• **WHAT YOU WILL DO**
Scan the data for "values" and copy each matching line.

Stored data entries

++++++++

-- ==== Sys2Proof/Certificates/Slice0/Obligations.lean ====
section
/-! DEFINITION. The statements for the provers, one Prop each; OBLIGATIONS.json lists them. A full equality
`exec c s = .next { s with … }` says the result and the frame at once: every field it does not name is unchanged. -/

open Sys2Proof Sys2Proof.Machine

/-! ## The step -/

/-- Whatever the command and the state, a step with the command at the front of the queue is the command's meaning
on the state with the queue's rest; with an empty queue the part idles (the model's choice, log 3). -/
def Obligations.StepRunsTheFrontCommand : Prop :=
  (∀ (c : Instr) (rest : List Instr) (s : State), s.pending = c :: rest →
      step s = exec c { s with pending := rest }) ∧
  (∀ s : State, s.pending = [] → step s = .next s)

/-- Every command answers a next state from every state, and takes no command from the queue's rest. That a command
whose event the state does not enable answers next too, with nothing changed, is the model's choice (log 1), and so is
that RESET_LINE keeps the queued commands (log 6). -/
def Obligations.EveryCommandCompletes : Prop :=
  ∀ (c : Instr) (s : State), ∃ t, exec c s = .next t ∧ t.pending = s.pending

/-! ## Reset line -/

/-- The reset line leaves each lane sender as R173 lists. -/
def Obligations.ResetLineStopsBothLanes : Prop :=
  ∀ (trigHigh : Bool) (s : State), ∃ t, exec (.resetLine trigHigh) s = .next t ∧
    ∀ l : LaneId, (t.lane l).items = [] ∧ (t.lane l).inProgress = none ∧ (t.lane l).unannounced = none ∧
      (t.lane l).tx = none ∧ (t.lane l).credit = 0 ∧ (t.lane l).stall = 0 ∧ (t.lane l).stallLatch = false ∧
      (t.lane l).waiting = false ∧ (t.lane l).queue = [] ∧ (t.lane l).lost = 0 ∧ (t.lane l).dropPending = 0 ∧
      (t.lane l).counters = {}

/-- The reset line leaves the other blocks at their reset values, takes TRIG's level from the line, and leaves the
DRAM and the queue of commands as they were (the model's choice, log 6). The values R17, R39, R55, R76, R116, R132,
R158 and R191 give; a rung of 0 with no profile held is the model's (log 5). -/
def Obligations.ResetLineEmptiesTheBlocks : Prop :=
  ∀ (trigHigh : Bool) (s : State), ∃ t, exec (.resetLine trigHigh) s = .next t ∧
    (t.ti.link = .hunt ∧ t.ti.fails = 0 ∧ t.ti.fifo = [] ∧ t.ti.table = [] ∧ t.ti.nextSource = 0 ∧
      t.ti.status = .idle ∧ t.ti.geometryLatch = false ∧ t.ti.capacityLatch = false ∧ t.ti.counters = {}) ∧
    (∀ st : Stream, (t.tables st).profile = none ∧ (t.tables st).pendingProfile = none ∧
      (t.tables st).ladder = none ∧ (t.tables st).pendingLadder = none ∧ (t.tables st).ring = none) ∧
    (t.prs.lanes = ⟨true, true, .off, .p, 4⟩ ∧ t.prs.trigger = .off) ∧
    (t.ps.adopted = none ∧ t.ps.phase = 0 ∧ t.ps.mode = .idle ∧ t.ps.scaled = none ∧ t.ps.band = {} ∧
      t.ps.slot1 = none ∧ t.ps.slot2 = none ∧ t.ps.counters = {}) ∧
    (t.tc.loaded = none ∧ t.tc.share = 0 ∧ t.tc.turn = none ∧ t.tc.counters = {}) ∧
    (∀ st : Stream, (t.ws st).state = .inactive ∧ (t.ws st).picture = none ∧ (t.ws st).debt = 0 ∧
      (t.ws st).q = 0 ∧ (t.ws st).coded = 0 ∧ (t.ws st).flatLatch = false ∧ (t.ws st).flats = 0 ∧
      (t.ws st).raws = 0 ∧ (t.ws st).conceals = 0 ∧ (t.ws st).saturations = 0 ∧ (t.ws st).unitPos = none ∧
      (t.ctx st).gap = 0 ∧ (t.ctx st).restart = false ∧ (t.ctx st).abandon = none ∧ (t.ctx st).activate = false ∧
      (t.ctx st).counters = {}) ∧
    (∀ st : Stream, (t.ringState st).head = 0 ∧ (t.ringState st).tail = 0 ∧ (t.ringState st).allocated = 0 ∧
      (t.ringState st).reservation = none ∧ (t.ringState st).dir = [] ∧ (t.ringState st).spillLatch = false ∧
      (t.ringState st).counters = {}) ∧
    (t.fsc.newest = none ∧ t.fsc.lastFault = none ∧ t.fsc.corrected = 0 ∧ t.fsc.uncorrectable = 0) ∧
    (t.tcu.base = 25 ∧ t.tcu.drop = false ∧ t.tcu.mode = .freeRun ∧ t.tcu.freeRun = ⟨0, 0, 0, 0⟩ ∧
      t.tcu.recordRun = ⟨0, 0, 0, 0⟩ ∧ t.tcu.labelTaken = false ∧ t.tcu.lastOpen = none ∧ t.tcu.refPresent = true ∧
      t.tcu.opensSincePulse = 0 ∧ t.tcu.opensSinceLoss = 0 ∧ t.tcu.jam = none ∧ t.tcu.alignAwaiting = false ∧
      t.tcu.trigHigh = trigHigh ∧ t.tcu.capture = none ∧ t.tcu.counters = {}) ∧
    (t.tkc.ctl = .idle ∧ t.tkc.armed = false ∧ t.tkc.pmax = 0 ∧ t.tkc.lastOpen = none ∧ t.tkc.lastEnd = none ∧
      t.tkc.fCut = none ∧ t.tkc.nextTake = 1 ∧ t.tkc.takes = [] ∧ t.tkc.holdA = [] ∧ t.tkc.holdB = [] ∧
      t.tkc.waiting = [] ∧ t.tkc.counters = {}) ∧
    (t.du.fifo = [] ∧ t.du.waitF = [] ∧ t.du.waitP = [] ∧ t.du.counters = {}) ∧
    (t.dram = s.dram ∧ t.pending = s.pending)

/-! ## Invariants -/

/-- The state after reset meets every invariant stated below. -/
def Obligations.InvariantsHoldAtReset : Prop :=
  Mem.wf State.reset.dram = true ∧ State.reset.ringsApart ∧ State.reset.queuesBounded ∧
    State.reset.countsBounded ∧ State.reset.tcu.labelsValid ∧ State.reset.oneOpenTake

/-- The DRAM listing stays canonical at every step. -/
def Obligations.DramStaysCanonical : Prop :=
  ∀ s t : State, Mem.wf s.dram = true → step s = .next t → Mem.wf t.dram = true

/-- CODE_TILE alone writes the DRAM (R102, R104), and no step changes a byte outside the rings that are set. That
RESET_LINE keeps the DRAM is the model's choice (log 6). -/
def Obligations.OnlyCodeTileWritesTheDramAndOnlyInRings : Prop :=
  (∀ (s t : State) (a : Nat), Mem.wf s.dram = true → s.ringsApart → step s = .next t → ¬ s.inSomeRing a →
      Mem.read t.dram a = Mem.read s.dram a) ∧
  (∀ (c : Instr) (s t : State), c ≠ .codeTile → exec c s = .next t → t.dram = s.dram)

/-- Every ring that is set stays inside the store and apart from the other. -/
def Obligations.RingsStayInTheStoreAndApart : Prop :=
  ∀ s t : State, s.ringsApart → step s = .next t → t.ringsApart

/-- No step takes one of these over its bound: the Tile FIFO, with two slots kept while a picture is OPEN, the Picture
Table, the Directive FIFO, both reply-wait lists, both report queues; the header failures, the share count, SC-P's gap
count, the opens since the pulse and since the loss, Pmax, the next take number, and each lane's credit, stall, lost
and drop counts. A PRESENT REF has fewer than 8 opens since its pulse and an unreported stall fewer than 32, for the
open that brings about the loss or the stall takes it (R123, R171). The Take Table, the marks, the directories, the
send lists and the 32-bit counters are not in it. -/
def Obligations.QueuesAndCountsStayBounded : Prop :=
  (∀ s t : State, s.queuesBounded → step s = .next t → t.queuesBounded) ∧
  (∀ s t : State, s.countsBounded → step s = .next t → t.countsBounded)

/-- The labels the Timecode Unit holds stay valid for its base and drop setting at every step: both counters, a pending
jam, the last open's label and the trigger capture record's (R118). -/
def Obligations.LabelsStayValid : Prop :=
  ∀ s t : State, s.tcu.labelsValid → step s = .next t → t.tcu.labelsValid

/-- At every step: at most one take is OPEN, and only while the controller is RECORDING (8.2, R138, R149); the OPEN
take bears the number given last, and a CLOSING take the one before it, or the one given last when no take is OPEN
(R138, R149, R150). -/
def Obligations.OneTakeIsOpenOnlyWhileRecording : Prop :=
  ∀ s t : State, s.oneOpenTake → step s = .next t → t.oneOpenTake

/-! ## The Tile Link's bytes -/

/-- The bytes of a packet of each kind, whatever the fields the TI does not read hold, give its command in every
link mode, and the link is then LOCKED with no failure (R19 to R22, R192, R193). That Link.scan stands for the part's
reading of the Tile Link's bytes, outside the step, is DEDUCED (log 10). -/
def Obligations.PacketBytesGiveTheirCommand : Prop :=
  ∀ (c : Instr) (flags cls : Byte) (spare : BitVec 24) (seq : BitVec 16) (filler bytes rest : List Byte)
    (mode : LinkMode) (fails k : Nat),
    c.wellFormed = true → filler.length ≤ 1536 → commandPacket c flags spare cls seq filler = some bytes →
    (∀ a b w h, c = .openPacket a b w h → a = b) →
    (∀ x code tag args, c = .directivePacket x code tag args → (classOf x.toNat).isSome = true) →
    Link.scan (k + 1) mode fails (bytes ++ rest) = c :: Link.scan k .expect 0 rest

/-- The 1,024 samples of a TILE and its 1,280 bytes stand for each other, both ways (R193, R70). -/
def Obligations.SampleBytesRoundTrip : Prop :=
  (∀ x : List Sample, x.length % 4 = 0 → unpackSamples (packSamples x) = x) ∧
  (∀ b : List Byte, b.length % 5 = 0 → packSamples (unpackSamples b) = b) ∧
  (∀ b : List Byte, b.length = 1280 → (unpackSamples b).length = 1024)
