-- ==== Sys2Proof/Laws/State.lean ====
section
/-! SUPPORT. Reading back what an update of the state has written: one lemma per accessor and setter of Ops, and
the fold of an update that leaves a field alone. -/

namespace Sys2Proof.Machine

/-- A fold of updates that each leave `g` alone leaves it alone. -/
theorem foldl_frame {α β : Type} (g : State → β) (f : State → α → State) (h : ∀ s a, g (f s a) = g s) (l : List α)
    (s : State) : g (l.foldl f s) = g s := by
  induction l generalizing s with
  | nil => rfl
  | cons a l ih => simp [List.foldl, ih, h]

/-! ## Tables -/

@[simp] theorem State.tables_f (s : State) : s.tables .f = s.prs.f := rfl
@[simp] theorem State.tables_p (s : State) : s.tables .p = s.prs.p := rfl
@[simp] theorem State.setTables_f (s : State) (t : StreamTables) :
    s.setTables .f t = { s with prs := { s.prs with f := t } } := rfl
@[simp] theorem State.setTables_p (s : State) (t : StreamTables) :
    s.setTables .p t = { s with prs := { s.prs with p := t } } := rfl
@[simp] theorem State.tables_setTables (s : State) (st : Stream) (t : StreamTables) :
    (s.setTables st t).tables st = t := by cases st <;> rfl

/-! ## Contexts -/

@[simp] theorem State.ctx_f (s : State) : s.ctx .f = s.scF := rfl
@[simp] theorem State.ctx_p (s : State) : s.ctx .p = s.scP := rfl
@[simp] theorem State.setCtx_f (s : State) (c : Ctx) : s.setCtx .f c = { s with scF := c } := rfl
@[simp] theorem State.setCtx_p (s : State) (c : Ctx) : s.setCtx .p c = { s with scP := c } := rfl
@[simp] theorem State.ctx_setCtx (s : State) (st : Stream) (c : Ctx) : (s.setCtx st c).ctx st = c := by
  cases st <;> rfl

/-- A working set reads back as it was written, whether the context is loaded or not. -/
@[simp] theorem State.ws_setWs (s : State) (st : Stream) (w : WorkingSet) : (s.setWs st w).ws st = w := by
  unfold State.setWs State.ws
  by_cases h : s.tc.loaded = some st
  · simp [h]
  · cases st <;> simp [h]

/-! ## Rings -/

@[simp] theorem State.ringState_f (s : State) : s.ringState .f = s.fsc.f := rfl
@[simp] theorem State.ringState_p (s : State) : s.ringState .p = s.fsc.p := rfl
@[simp] theorem State.setRingState_f (s : State) (r : RingState) :
    s.setRingState .f r = { s with fsc := { s.fsc with f := r } } := rfl
@[simp] theorem State.setRingState_p (s : State) (r : RingState) :
    s.setRingState .p r = { s with fsc := { s.fsc with p := r } } := rfl
@[simp] theorem State.ringState_setRingState (s : State) (st : Stream) (r : RingState) :
    (s.setRingState st r).ringState st = r := by cases st <;> rfl

/-! ## Lanes and holds -/

@[simp] theorem State.lane_a (s : State) : s.lane .a = s.lsA := rfl
@[simp] theorem State.lane_b (s : State) : s.lane .b = s.lsB := rfl
@[simp] theorem State.setLane_a (s : State) (x : LaneSender) : s.setLane .a x = { s with lsA := x } := rfl
@[simp] theorem State.setLane_b (s : State) (x : LaneSender) : s.setLane .b x = { s with lsB := x } := rfl
@[simp] theorem State.lane_setLane (s : State) (l : LaneId) (x : LaneSender) : (s.setLane l x).lane l = x := by
  cases l <;> rfl
@[simp] theorem State.hold_setHold (s : State) (l : LaneId) (x : List Item) : (s.setHold l x).hold l = x := by
  cases l <;> rfl

/-! ## Slots -/

@[simp] theorem Ps.slot_setSlot (p : Ps) (i : SlotId) (x : Option ProxyRow) : (p.setSlot i x).slot i = x := by
  cases i <;> rfl
theorem Ps.older_setSlot_none (p : Ps) (i : SlotId) :
    (p.setSlot i none).slot i = none ∧ (p.setSlot i none).counters = p.counters := by cases i <;> exact ⟨rfl, rfl⟩

/-! ## Reports -/

/-- A report changes the queue, the transmitter, the lost count and the counters of its lane, and no more. -/
theorem LaneSender.enqueue_frame (x : LaneSender) (c : Nat) (r : Report) :
    (x.enqueue c r).items = x.items ∧ (x.enqueue c r).inProgress = x.inProgress ∧
    (x.enqueue c r).unannounced = x.unannounced ∧ (x.enqueue c r).credit = x.credit ∧
    (x.enqueue c r).stall = x.stall ∧ (x.enqueue c r).stallLatch = x.stallLatch ∧
    (x.enqueue c r).dropPending = x.dropPending := by
  unfold LaneSender.enqueue LaneSender.startReport
  (repeat' split) <;> simp

/-- A queue that has room is no longer than its capacity after a report. -/
theorem LaneSender.enqueue_length (x : LaneSender) (c : Nat) (r : Report) (h : x.queue.length ≤ c) :
    (x.enqueue c r).queue.length ≤ c := by
  unfold LaneSender.enqueue LaneSender.startReport
  have hl : ∀ (a : QueuedReport) l, x.queue ++ [(⟨r, x.lost⟩ : QueuedReport)] = a :: l → l.length = x.queue.length := by
    intro a l e
    have := congrArg List.length e
    simp at this; omega
  split
  · split
    · rename_i h1 _ a rest _ e
      have := hl a rest e
      simp; omega
    · simp; omega
  · exact h

end Sys2Proof.Machine
end

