@[simp] theorem State.takeRefLoss_frame (s : State) :
    (s.takeRefLoss).ti = s.ti ∧ (s.takeRefLoss).du = s.du ∧ (s.takeRefLoss).prs = s.prs ∧
    (s.takeRefLoss).ps = s.ps ∧ (s.takeRefLoss).tc = s.tc ∧ (s.takeRefLoss).scF = s.scF ∧
    (s.takeRefLoss).scP = s.scP ∧ (s.takeRefLoss).fsc = s.fsc ∧ (s.takeRefLoss).tkc = s.tkc ∧
    (s.takeRefLoss).dram = s.dram ∧ (s.takeRefLoss).wordErrors = s.wordErrors ∧
    (s.takeRefLoss).freeTick = s.freeTick ∧ (s.takeRefLoss).pending = s.pending := by
  unfold State.takeRefLoss; split <;> simp

@[simp] theorem State.restoreRef_frame (s : State) :
    (s.restoreRef).ti = s.ti ∧ (s.restoreRef).du = s.du ∧ (s.restoreRef).prs = s.prs ∧ (s.restoreRef).ps = s.ps ∧
    (s.restoreRef).tc = s.tc ∧ (s.restoreRef).scF = s.scF ∧ (s.restoreRef).scP = s.scP ∧
    (s.restoreRef).fsc = s.fsc ∧ (s.restoreRef).tkc = s.tkc ∧ (s.restoreRef).dram = s.dram ∧
    (s.restoreRef).wordErrors = s.wordErrors ∧ (s.restoreRef).freeTick = s.freeTick ∧
    (s.restoreRef).pending = s.pending := by
  unfold State.restoreRef; split <;> simp

@[simp] theorem State.refPulse_frame (s : State) :
    (s.refPulse).ti = s.ti ∧ (s.refPulse).du = s.du ∧ (s.refPulse).prs = s.prs ∧ (s.refPulse).ps = s.ps ∧
    (s.refPulse).tc = s.tc ∧ (s.refPulse).scF = s.scF ∧ (s.refPulse).scP = s.scP ∧ (s.refPulse).fsc = s.fsc ∧
    (s.refPulse).tkc = s.tkc ∧ (s.refPulse).dram = s.dram ∧ (s.refPulse).wordErrors = s.wordErrors ∧
    (s.refPulse).freeTick = s.freeTick ∧ (s.refPulse).pending = s.pending := by
  simp [State.refPulse]

@[simp] theorem State.tcuOpen_frame (s : State) (source : Nat) :
    (s.tcuOpen source).ti = s.ti ∧ (s.tcuOpen source).du = s.du ∧ (s.tcuOpen source).prs = s.prs ∧
    (s.tcuOpen source).ps = s.ps ∧ (s.tcuOpen source).tc = s.tc ∧ (s.tcuOpen source).scF = s.scF ∧
    (s.tcuOpen source).scP = s.scP ∧ (s.tcuOpen source).fsc = s.fsc ∧ (s.tcuOpen source).tkc = s.tkc ∧
    (s.tcuOpen source).dram = s.dram ∧ (s.tcuOpen source).wordErrors = s.wordErrors ∧
    (s.tcuOpen source).freeTick = s.freeTick ∧ (s.tcuOpen source).pending = s.pending := by
  simp [State.tcuOpen]

@[simp] theorem State.trigEdge_frame (s : State) (rising : Bool) :
    (s.trigEdge rising).du = s.du ∧ (s.trigEdge rising).prs = s.prs ∧ (s.trigEdge rising).ps = s.ps ∧
    (s.trigEdge rising).tc = s.tc ∧ (s.trigEdge rising).scF = s.scF ∧ (s.trigEdge rising).scP = s.scP ∧
    (s.trigEdge rising).dram = s.dram ∧ (s.trigEdge rising).pending = s.pending := by
  unfold State.trigEdge; (repeat' split) <;> simp

end Sys2Proof.Machine
end

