@[simp] theorem State.keepPicture_frame (s : State) (source tiles : Nat) (linkSeq : BitVec 16) (openLost : Bool) :
    (s.keepPicture source tiles linkSeq openLost).du = s.du ∧
    (s.keepPicture source tiles linkSeq openLost).prs = s.prs ∧
    (s.keepPicture source tiles linkSeq openLost).tc = s.tc ∧
    (s.keepPicture source tiles linkSeq openLost).scF = s.scF ∧
    (s.keepPicture source tiles linkSeq openLost).tcu = s.tcu ∧
    (s.keepPicture source tiles linkSeq openLost).dram = s.dram ∧
    (s.keepPicture source tiles linkSeq openLost).pending = s.pending := by
  simp [State.keepPicture]

@[simp] theorem State.makeDropped_frame (s : State) (source : Nat) (linkSeq : BitVec 16) :
    (s.makeDropped source linkSeq).du = s.du ∧ (s.makeDropped source linkSeq).prs = s.prs ∧
    (s.makeDropped source linkSeq).ps = s.ps ∧ (s.makeDropped source linkSeq).tc = s.tc ∧
    (s.makeDropped source linkSeq).scF = s.scF ∧ (s.makeDropped source linkSeq).scP = s.scP ∧
    (s.makeDropped source linkSeq).fsc = s.fsc ∧ (s.makeDropped source linkSeq).tcu = s.tcu ∧
    (s.makeDropped source linkSeq).tkc = s.tkc ∧ (s.makeDropped source linkSeq).lsA = s.lsA ∧
    (s.makeDropped source linkSeq).lsB = s.lsB ∧ (s.makeDropped source linkSeq).dram = s.dram ∧
    (s.makeDropped source linkSeq).wordErrors = s.wordErrors ∧
    (s.makeDropped source linkSeq).freeTick = s.freeTick ∧ (s.makeDropped source linkSeq).pending = s.pending := by
  simp [State.makeDropped]

@[simp] theorem State.noteGeometry_frame (s : State) (source w h : Nat) :
    (s.noteGeometry source w h).du = s.du ∧ (s.noteGeometry source w h).prs = s.prs ∧
    (s.noteGeometry source w h).ps = s.ps ∧ (s.noteGeometry source w h).tc = s.tc ∧
    (s.noteGeometry source w h).scF = s.scF ∧ (s.noteGeometry source w h).scP = s.scP ∧
    (s.noteGeometry source w h).fsc = s.fsc ∧ (s.noteGeometry source w h).tcu = s.tcu ∧
    (s.noteGeometry source w h).tkc = s.tkc ∧ (s.noteGeometry source w h).dram = s.dram ∧
    (s.noteGeometry source w h).wordErrors = s.wordErrors ∧ (s.noteGeometry source w h).freeTick = s.freeTick ∧
    (s.noteGeometry source w h).pending = s.pending := by
  unfold State.noteGeometry; split <;> simp

@[simp] theorem State.noteCapacity_frame (s : State) (source : Nat) (r : CapacityReason) :
    (s.noteCapacity source r).du = s.du ∧ (s.noteCapacity source r).prs = s.prs ∧
    (s.noteCapacity source r).ps = s.ps ∧ (s.noteCapacity source r).tc = s.tc ∧
    (s.noteCapacity source r).scF = s.scF ∧ (s.noteCapacity source r).scP = s.scP ∧
    (s.noteCapacity source r).fsc = s.fsc ∧ (s.noteCapacity source r).tcu = s.tcu ∧
    (s.noteCapacity source r).tkc = s.tkc ∧ (s.noteCapacity source r).dram = s.dram ∧
    (s.noteCapacity source r).wordErrors = s.wordErrors ∧ (s.noteCapacity source r).freeTick = s.freeTick ∧
    (s.noteCapacity source r).pending = s.pending := by
  unfold State.noteCapacity; (repeat' split) <;> simp

@[simp] theorem State.noteNoProfile_frame (s : State) :
    (s.noteNoProfile).du = s.du ∧ (s.noteNoProfile).prs = s.prs ∧ (s.noteNoProfile).ps = s.ps ∧
    (s.noteNoProfile).tc = s.tc ∧ (s.noteNoProfile).scF = s.scF ∧ (s.noteNoProfile).scP = s.scP ∧
    (s.noteNoProfile).fsc = s.fsc ∧ (s.noteNoProfile).tcu = s.tcu ∧ (s.noteNoProfile).tkc = s.tkc ∧
    (s.noteNoProfile).lsA = s.lsA ∧ (s.noteNoProfile).lsB = s.lsB ∧ (s.noteNoProfile).dram = s.dram ∧
    (s.noteNoProfile).wordErrors = s.wordErrors ∧ (s.noteNoProfile).freeTick = s.freeTick ∧
    (s.noteNoProfile).pending = s.pending := by
  simp [State.noteNoProfile]

@[simp] theorem State.openEvent_frame (s : State) (source : Nat) (kept : Bool) :
    (s.openEvent source kept).du = s.du ∧ (s.openEvent source kept).prs = s.prs ∧
    (s.openEvent source kept).tc = s.tc ∧ (s.openEvent source kept).scF = s.scF ∧
    (s.openEvent source kept).dram = s.dram ∧ (s.openEvent source kept).wordErrors = s.wordErrors ∧
    (s.openEvent source kept).freeTick = s.freeTick ∧ (s.openEvent source kept).pending = s.pending := by
  simp [State.openEvent]

@[simp] theorem State.admitPicture_frame (s : State) (source : Nat) (linkSeq : BitVec 16) (openLost : Bool) (x0 : Decision) :
    (s.admitPicture source linkSeq openLost x0).du = s.du ∧
    (s.admitPicture source linkSeq openLost x0).prs = s.prs ∧
    (s.admitPicture source linkSeq openLost x0).tc = s.tc ∧
    (s.admitPicture source linkSeq openLost x0).scF = s.scF ∧
    (s.admitPicture source linkSeq openLost x0).tcu = s.tcu ∧
    (s.admitPicture source linkSeq openLost x0).dram = s.dram ∧
    (s.admitPicture source linkSeq openLost x0).pending = s.pending := by
  unfold State.admitPicture; split <;> simp

@[simp] theorem State.openPicture_frame (s : State) (linkSeq : BitVec 16) (dims : Option (Nat × Nat)) (openLost : Bool) :
    (s.openPicture linkSeq dims openLost).du = s.du ∧ (s.openPicture linkSeq dims openLost).prs = s.prs ∧
    (s.openPicture linkSeq dims openLost).tc = s.tc ∧ (s.openPicture linkSeq dims openLost).scF = s.scF ∧
    (s.openPicture linkSeq dims openLost).dram = s.dram ∧
    (s.openPicture linkSeq dims openLost).pending = s.pending := by
  simp [State.openPicture]

@[simp] theorem State.stalePacket_frame (s : State) :
    (s.stalePacket).du = s.du ∧ (s.stalePacket).prs = s.prs ∧ (s.stalePacket).ps = s.ps ∧
    (s.stalePacket).tc = s.tc ∧ (s.stalePacket).scF = s.scF ∧ (s.stalePacket).scP = s.scP ∧
    (s.stalePacket).fsc = s.fsc ∧ (s.stalePacket).tcu = s.tcu ∧ (s.stalePacket).tkc = s.tkc ∧
    (s.stalePacket).lsA = s.lsA ∧ (s.stalePacket).lsB = s.lsB ∧ (s.stalePacket).dram = s.dram ∧
    (s.stalePacket).wordErrors = s.wordErrors ∧ (s.stalePacket).freeTick = s.freeTick ∧
    (s.stalePacket).pending = s.pending := by
  simp [State.stalePacket]

@[simp] theorem State.takeOpen_frame (s : State) (linkSeq seqCopy w h : BitVec 16) :
    (s.takeOpen linkSeq seqCopy w h).du = s.du ∧ (s.takeOpen linkSeq seqCopy w h).prs = s.prs ∧
    (s.takeOpen linkSeq seqCopy w h).tc = s.tc ∧ (s.takeOpen linkSeq seqCopy w h).scF = s.scF ∧
    (s.takeOpen linkSeq seqCopy w h).dram = s.dram ∧ (s.takeOpen linkSeq seqCopy w h).pending = s.pending := by
  simp only [State.takeOpen]; (repeat' split) <;> simp

@[simp] theorem State.countReceived_frame (s : State) :
    (s.countReceived).du = s.du ∧ (s.countReceived).prs = s.prs ∧ (s.countReceived).ps = s.ps ∧
    (s.countReceived).tc = s.tc ∧ (s.countReceived).scF = s.scF ∧ (s.countReceived).scP = s.scP ∧
    (s.countReceived).fsc = s.fsc ∧ (s.countReceived).tcu = s.tcu ∧ (s.countReceived).tkc = s.tkc ∧
    (s.countReceived).lsA = s.lsA ∧ (s.countReceived).lsB = s.lsB ∧ (s.countReceived).dram = s.dram ∧
    (s.countReceived).wordErrors = s.wordErrors ∧ (s.countReceived).freeTick = s.freeTick ∧
    (s.countReceived).pending = s.pending := by
  simp [State.countReceived]

@[simp] theorem State.loseTile_frame (s : State) :
    (s.loseTile).du = s.du ∧ (s.loseTile).prs = s.prs ∧ (s.loseTile).ps = s.ps ∧ (s.loseTile).tc = s.tc ∧
    (s.loseTile).scF = s.scF ∧ (s.loseTile).scP = s.scP ∧ (s.loseTile).fsc = s.fsc ∧ (s.loseTile).tcu = s.tcu ∧
    (s.loseTile).tkc = s.tkc ∧ (s.loseTile).dram = s.dram ∧ (s.loseTile).wordErrors = s.wordErrors ∧
    (s.loseTile).freeTick = s.freeTick ∧ (s.loseTile).pending = s.pending := by
  unfold State.loseTile; split <;> simp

++++++++

• **SOLUTION TO THIS TASK**
/-- The reset line leaves the other blocks at their reset values, takes TRIG's level from the line, and leaves the
DRAM and the queue of commands as they were (the model's choice, log 6). The values R17, R39, R55, R76, R116, R132,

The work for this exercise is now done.